Furthermore, those returns exclude dividends, and it turns out that dividend income has a profound effect on long-term returns. From 1925 to 2012, about one-third of the average monthly total return of the S&P 500 index was due to dividend income. What does this mean in the long run? Well, $1 invested in the index in 1930, with dividends being reinvested along the way, would have grown to $1,832 by the end of 2012. That's a 9.6% annualized return -- a far more impressive result.
Dividends are a long-term investor's best friend, and over a period measured in decades, reinvesting those dividends greatly enhances returns. Simply looking at how the value of the S&P 500 index has changed over time doesn't convey the real potential of a simple strategy of buying, holding, and reinvesting dividends.

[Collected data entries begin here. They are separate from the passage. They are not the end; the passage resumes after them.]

-- ==== Sys2Proof/Certificates/Slice0/Obligations.lean ====
section
/-! DEFINITION. The statements for the provers. Each is about every state, or every operand, of the model; the
docstring names the rules of spec/ it formalises, or says which log entry it rests on. -/

open Sys2Proof Sys2Proof.Machine

/-! ## Encoding and dispatch -/

/-- Sample command words, written out bit by bit from the encoding of R60 and R64: RSV (29 bits), then OP. -/
def Obligations.SampleCommandWordsDecode : Prop :=
  decode 0b00000000000000000000000000000000#32 = .ok .nop ∧
  decode 0b00000000000000000000000000000010#32 = .ok .encu ∧
  decode 0b00000000000000000000000000000101#32 = .ok .prs ∧
  decode 0b00000000000000000000000000000110#32 = .error .opReserved ∧
  decode 0b00000000000000000000000000001000#32 = .error .rsvNonzero ∧
  decode 0b10000000000000000000000000000001#32 = .error .rsvNonzero

/-- R66: the decoder on every one of the 2^32 words. -/
def Obligations.DecoderIsTotalAndExact : Prop :=
  ∀ w : Word,
    (w.toNat / 8 ≠ 0 → decode w = .error .rsvNonzero) ∧
    (w.toNat = 0 → decode w = .ok .nop) ∧
    (w.toNat = 1 → decode w = .ok .enc) ∧
    (w.toNat = 2 → decode w = .ok .encu) ∧
    (w.toNat = 3 → decode w = .ok .dec) ∧
    (w.toNat = 4 → decode w = .ok .fmt) ∧
    (w.toNat = 5 → decode w = .ok .prs) ∧
    (w.toNat = 6 → decode w = .error .opReserved) ∧
    (w.toNat = 7 → decode w = .error .opReserved)

/-- Decode and encode agree, both ways: each well-formed instruction has exactly one command word, its word is
legal, and the table's word of the same number decodes to it (R64 to R66). -/
def Obligations.DecodeEncodeAgree : Prop :=
  ∀ i : Instr, i.wf = true →
    (CmdWord.ofWord (encode i)).wf = true ∧
    (∀ w : Word, decode w = .ok i ↔ w = encode i) ∧
    (∀ n : Nat, n < 2 ^ 32 → (decodeTableWord 32 n = some i ↔ n = (encode i).toNat))

/-- A step runs the decoded command (R53, R140, R147): when the next event at the port is the host's write of a
word to CMD that decodes to `i`, the step takes that event from the port, is `exec i` at that state, and adds the
reply OKAY with no read data. -/
def Obligations.StepRunsTheDecodedCommand : Prop :=
  ∀ (s : State) (es : List Event) (w : Word) (i : Instr),
    s.port = .access (.write .w32 0x00#6 w) :: es → decode w = .ok i →
      step s =
        match exec i { s with port := es } with
        | .next t => .next { t with replies := t.replies ++ [⟨.write .w32 0x00#6 w, .okay, 0#32⟩] }
        | .fault r => .fault r
        | .refused r => .refused r

/-- R143: an illegal command word sets ILL and nothing else, and its write is answered OKAY. -/
def Obligations.IllegalWordSetsIllOnly : Prop :=
  ∀ (s : State) (es : List Event) (w : Word),
    (w.toNat / 8 ≠ 0 ∨ w.toNat = 6 ∨ w.toNat = 7) →
    s.port = .access (.write .w32 0x00#6 w) :: es →
      ∃ t, step s = .next t ∧ t.status = 0x00000002#32 ∧
        t = { s with
          err := false, ill := true, cause := .none, port := es,
          replies := s.replies ++ [⟨.write .w32 0x00#6 w, .okay, 0#32⟩] }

Steve Symington: Turnover is high
The S&P 500 is the most widely accepted proxy for large-cap U.S. stocks, so you might assume that turnover in the index's constituent stocks is relatively low. But you'd be wrong.
Just before the S&P 500's 50th anniversary in early 2007, Standard & Poor's revealed that only 86 original constituents of the 500-member index had stood the test of time. Between the mergers, acquisitions, bankruptcies, and economic gyrations that have occurred since then, another 21 of those original constituents have been removed and replaced in the index -- and that doesn't include General Motors, which was dropped following its bankruptcy in 2009 and then reinstated four years later.

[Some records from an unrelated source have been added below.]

-- ==== Sys2Proof/Machine/Core.lean ====
section
/-! DEFINITION. The machine as the host's interface takes it. -/

def Sys2Proof.core : Host.Core :=
  { State := Sys2Proof.Machine.State
    Fault := Sys2Proof.Machine.Fault
    Refusal := Sys2Proof.Machine.Refusal
    step := Sys2Proof.Machine.step
    reset := Sys2Proof.Machine.State.reset }
end

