-- ==== Sys2Proof/Machine/Flags.lean ====
section
/-! DEFINITION. The host-readable views of ST and FR: the codes of spec/60_exceptions.md R201 and R210, the STATUS register
of spec/10_state.md R29 and the flags of R30. There is no overflow flag (R31), and no instruction reads any of
these. -/

namespace Sys2Proof.Machine

/-- STATUS[1:0] for each run status (R29). -/
def RunStatus.code : RunStatus → BitVec 2
  | .continuing => 0b00
  | .halted => 0b01
  | .failed => 0b10

/-- The reason codes of R201, as STATUS[6:4] holds them (R29). -/
def Reason.code : Reason → BitVec 3
  | .none => 0
  | .ipOutOfRange => 1
  | .truncatedImmediate => 2
  | .illegalOpcode => 3
  | .stackUnderflow => 4
  | .divByZero => 5
  | .modByZero => 6

/-- The load-error codes of R210. -/
def LoadResult.code : LoadResult → Nat
  | .ok => 0
  | .unreadable => 1
  | .tooSmall => 2
  | .badMagic => 3
  | .badVersion => 4
  | .badFlags => 5
  | .emptyCode => 6
  | .truncated => 7

/-- The STATUS image of ST and FR: bit 7 reserved, FR in bits 6 to 4, bits 3 and 2 reserved, ST in bits 1 and 0
(R29). -/
def statusImage (st : RunStatus) (r : Reason) : BitVec 8 :=
  0#1 ++ r.code ++ 0#2 ++ st.code

/-- The STATUS register, as READ gives it to the host (R29, R120). -/
def statusRegister (s : State) : BitVec 8 :=
  statusImage s.status s.reason

/-- Which images STATUS can hold: the reserved ST and FR encodings and the reserved bits make one ill formed (R29,
spec/93_implementation_defined.md I8). -/
def statusImageWf (b : BitVec 8) : Bool :=
  b.extractLsb' 0 2 != 0b11 && b.extractLsb' 2 2 == 0 && b.extractLsb' 4 3 != 7 && b.extractLsb' 7 1 == 0

/-- UF, stack underflow (R30). -/
def flagUF (s : State) : Bool :=
  s.reason == .stackUnderflow

/-- DZ_DIV, division by zero (R30). -/
def flagDzDiv (s : State) : Bool :=
  s.reason == .divByZero

/-- DZ_MOD, modulo by zero (R30). -/
def flagDzMod (s : State) : Bool :=
  s.reason == .modByZero

/-- DZ: a zero divisor in either instruction (R30). -/
def flagDZ (s : State) : Bool :=
  s.reason == .divByZero || s.reason == .modByZero

end Sys2Proof.Machine
end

In addition, overall turnover in the S&P 500 is accelerating. According to a 2012 study led by Innosight director Richard Foster, at that time an S&P 500 company was being replaced roughly once every two weeks -- which meant around 75% of the S&P 500 would be replaced over the next 15 years. What's more, based on nearly a century's worth of market data, the average tenure of a company on the S&P 500 fell to just 18 years in 2012, down from 25 years in 1980 and 61 years in 1958.
Foster noted that this acceleration is largely due to a combination of stronger growth and the increasing rate of disruptive technological innovation in recent years. In the end, while that arguably makes it harder than ever for investors to identify stocks of enduring businesses to buy and hold for the long term, it certainly won't stop us from trying.